- Wells Township, Michigan Location within the state of Michigan
- Coordinates: 43°27′22″N 83°17′38″W﻿ / ﻿43.45611°N 83.29389°W
- Country: United States
- State: Michigan
- County: Tuscola

Area
- • Total: 35.4 sq mi (91.7 km^{2})
- • Land: 35.4 sq mi (91.7 km^{2})
- • Water: 0 sq mi (0.0 km^{2})
- Elevation: 748 ft (228 m)

Population (2020)
- • Total: 1,590
- • Density: 44.9/sq mi (17.3/km^{2})
- Time zone: UTC-5 (Eastern (EST))
- • Summer (DST): UTC-4 (EDT)
- FIPS code: 26-85280
- GNIS feature ID: 1627243
- Website: https://wellstwp.org/

= Wells Township, Tuscola County, Michigan =

Wells Township is a civil township of Tuscola County in the U.S. state of Michigan. The population was 1,590 at the 2020 census.

==Communities==
- There are no incorporated municipalities in the township.
- Dayton, or Daytona Branch, is an unincorporated community is located at Hurds Corner and James Roads .
- East Dayton is an unincorporated community located on the boundary between Wells Township and the adjacent Dayton Township at m-46/Sanilac Road and Hurds Corner Road .

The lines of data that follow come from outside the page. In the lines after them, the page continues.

/-- The proxy gives up a peer's line: a notice, or a writeback of a dirty one; read sets lose the line, bobbins of which `again`
says so fetch it again (R339, R340, R353, R425). -/
def State.yieldProxy (s : State) (line : Nat) (again : Bool) : State :=
  match s.fab.proxy.find? (fun p => p.line == line) with
  | none => s.l2Leave line
  | some p =>
    let pa := locOff (line * 128)
    let bound := s.teams.any (fun t => t.live && t.bindings.any (fun e => lineOf e.2.loc == line))
    let s := (((s.dropProxy line).l2Leave line).loseLines (fun l => l == line))
    let s := match p.st with
      | .m => s.request p.peer 0 0x09 0 pa line true (cellBytes s.mem (line * 128) 128) {}
      | .h => s
      | _ => s.sendTo p.peer (some pa) (mkPacket 0 s.fab.dev p.peer 0 0x08 0 0 pa [])
    if bound && again then s.request p.peer 0 0x00 0 pa line true [] {} else s

/-- The proxy gives up a peer's line for want of room, or at a CFLUSH. -/
def State.evictProxy (s : State) (line : Nat) : State := s.yieldProxy line true

/-- The number that MISC gives an atomic operation: its place in R152's list, and the TYPE (R419); bit 3 says that MIXCHK was clear
at its issue (R371, log entry 14). -/
def atMisc (op : AtOp) (type : Nat) : Nat :=
  (match op with
    | .add => 0
    | .and => 1
    | .or => 2
    | .xor => 3
    | .min => 4
    | .max => 5
    | .xch => 6
    | .cas => 7) + type * 16

/-- The operation that MISC names. -/
def miscAt (m : Nat) : AtOp :=
  match m % 8 with
  | 0 => .add
  | 1 => .and
  | 2 => .or
  | 3 => .xor
  | 4 => .min
  | 5 => .max
  | 6 => .xch
  | _ => .cas

/-- The operands of an atomic in a payload. -/
def atomicPayload (size : Nat) (op : AtOp) (b other : DWord) : List Byte :=
  leBytes size b.toNat ++ (if op = .cas then leBytes size other.toNat else [])

/-- What MISC of a write, or of an acquire read, says of the strong accesses in it, three at most (R136, log entry 14): place in the
line and size. -/
def strongMisc (xs : List (Nat × Nat × Nat)) : Nat :=
  ((xs.take 3).zipIdx.map (fun x => (x.1.2.1 % 128 * 32 + x.1.2.2 % 32) * 4096 ^ x.2)).sum

/-- Asks a peer for what a load needs; `strong` is the size under which its home records an acquire, 0 for none (R136). The tag it
waits on, or none where nothing need be asked. -/
def State.askLoad (s : State) (ctx wg strong : Nat) (l : Load) : State × Option Nat :=
  let tag := s.fab.nextTag
  let w : Waits := { load := some l.seq, lane := l.lane }
  let rmw : Option (AtOp × Nat × DWord × DWord) := match l.kind with
    | .atomic op ty b c => some (op, ty, b, c)
    | .bound op ty b c _ => some (op, ty, b, c)
    | _ => none
  match l.space with
  | .peer d memSide =>
    match rmw with
    | some (op, ty, b, c) =>
      let s := s.yieldProxy (lineOf l.loc) false
      let tag := s.fab.nextTag
      (s.request d ctx 0x05 (atMisc op ty + (if l.chk then 0 else 8)) (locOff l.loc) (lineOf l.loc) true
        (atomicPayload l.size op b c) w, some tag)
    | none =>
      let note := if strong = 0 then 0 else strongMisc [(0, l.loc, strong)]
      if memSide then (s.request d ctx 0x03 (l.size + 256 * note) (locOff l.loc) (lineOf l.loc) true [] w, some tag)
      else if (s.proxyLine (lineOf l.loc)).isSome then (s, none)
      else
        match s.fab.txns.find? (fun x => x.op == 0 && x.line == lineOf l.loc && x.load == some l.seq) with
        | some x => (s, some x.tag)
        | none => (s.request d ctx 0x00 note (locOff l.loc / 128 * 128) (lineOf l.loc) true [] w, some tag)
  | .member _ =>
    match rmw with
    | some (op, ty, b, c) =>
      (s.windowRequest wg 0x39 (atMisc op ty + 256) l.loc (atomicPayload l.size op b c) w, some tag)
    | none => (s.windowRequest wg 0x37 l.size l.loc [] w, some tag)
  | _ => (s, none)

/-- Requests for the loads of one instruction: those answered from the proxy are satisfied at once, the others wait. -/
def State.askLoads (seq strong : Nat) : List Load → State → State × List Nat
  | [], s => (s, [])
  | l :: ls, s =>
    if l.seq = seq && l.value.isNone && l.space.remote then
      match s.askLoad s.curCtxNum s.cur.wg strong l with
      | (s, none) => State.askLoads seq strong ls (s.settleLoad l)
      | (s, some tag) =>
        let rest := State.askLoads seq strong ls s
        (rest.1, if rest.2.contains tag then rest.2 else tag :: rest.2)
    else State.askLoads seq strong ls s

/-- The issuing team stays at the instruction until every answer has arrived (R437, R141). -/
def Res.withAsks (asks : List Nat) (scalar : Bool) (r : Res) : Res :=
  let extra := asks.map (fun t => (t, 9))
  let held (s : State) (final : List (Nat × Trap)) (lanes : Mask) : Res :=
    .stay (s.setCur { s.cur with
      park := .page
      service := some { asked := extra, failed := [], final := final, lanes := lanes, scalar := scalar } })
  if asks = [] then r
  else
    match r with
    | .done s => held s [] 0
    | .jump s => held s [] 0
    | .stay s => .stay (s.setCur { s.cur with service := s.cur.service.map (fun v => { v with asked := v.asked ++ extra }) })
    | .trap s cs fmask => held s (cs.map (fun c => (c.1.getD 0, c.2))) fmask

/-- The members of a workgroup's hank on this device: each has a window of its own onto the same bytes (R437). -/
def State.hankMates (s : State) (wg : Nat) : List Nat :=
  match (s.wg? wg).bind Wg.hank with
  | none => [wg]
  | some h => (s.wgs.filter (fun w => w.hank.any (fun k => k.key == h.key && k.hank == h.hank))).map Wg.uid

/-- A location of a member's window as another member of the hank here names it. -/
def mateLoc (u loc : Nat) : Nat := mkLoc 7 u (locOff loc)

Much of the land in the township is part of the Deford State Game Preserve and is drained by tributaries of the Cass River.

==Geography==
According to the United States Census Bureau, the township has a total area of 35.4 square miles (91.7 km^{2}), of which 35.4 square miles (91.7 km^{2}) is land and 0.03% is water.

==Demographics==
As of the census of 2000, there were 1,946 people, 621 households, and 485 families residing in the township. The population density was 54.9 PD/sqmi. There were 679 housing units at an average density of 19.2 per square mile (7.4/km^{2}). The racial makeup of the township was 95.73% White, 1.34% African American, 0.92% Native American, 0.15% Asian, 0.05% Pacific Islander, 0.41% from other races, and 1.39% from two or more races. Hispanic or Latino of any race were 1.34% of the population.

There were 621 households, out of which 36.7% had children under the age of 18 living with them, 64.3% were married couples living together, 8.4% had a female householder with no husband present, and 21.9% were non-families. 18.7% of all households were made up of individuals, and 7.2% had someone living alone who was 65 years of age or older. The average household size was 2.79 and the average family size was 3.11.

In the township the population was spread out, with 24.6% under the age of 18, 7.9% from 18 to 24, 32.1% from 25 to 44, 25.5% from 45 to 64, and 9.9% who were 65 years of age or older. The median age was 38 years. For every 100 females, there were 106.8 males. For every 100 females age 18 and over, there were 108.1 males.

The median income for a household in the township was $43,200, and the median income for a family was $47,500. Males had a median income of $34,732 versus $26,836 for females. The per capita income for the township was $18,986. About 6.5% of families and 9.8% of the population were below the poverty line, including 12.5% of those under age 18 and 5.2% of those age 65 or over.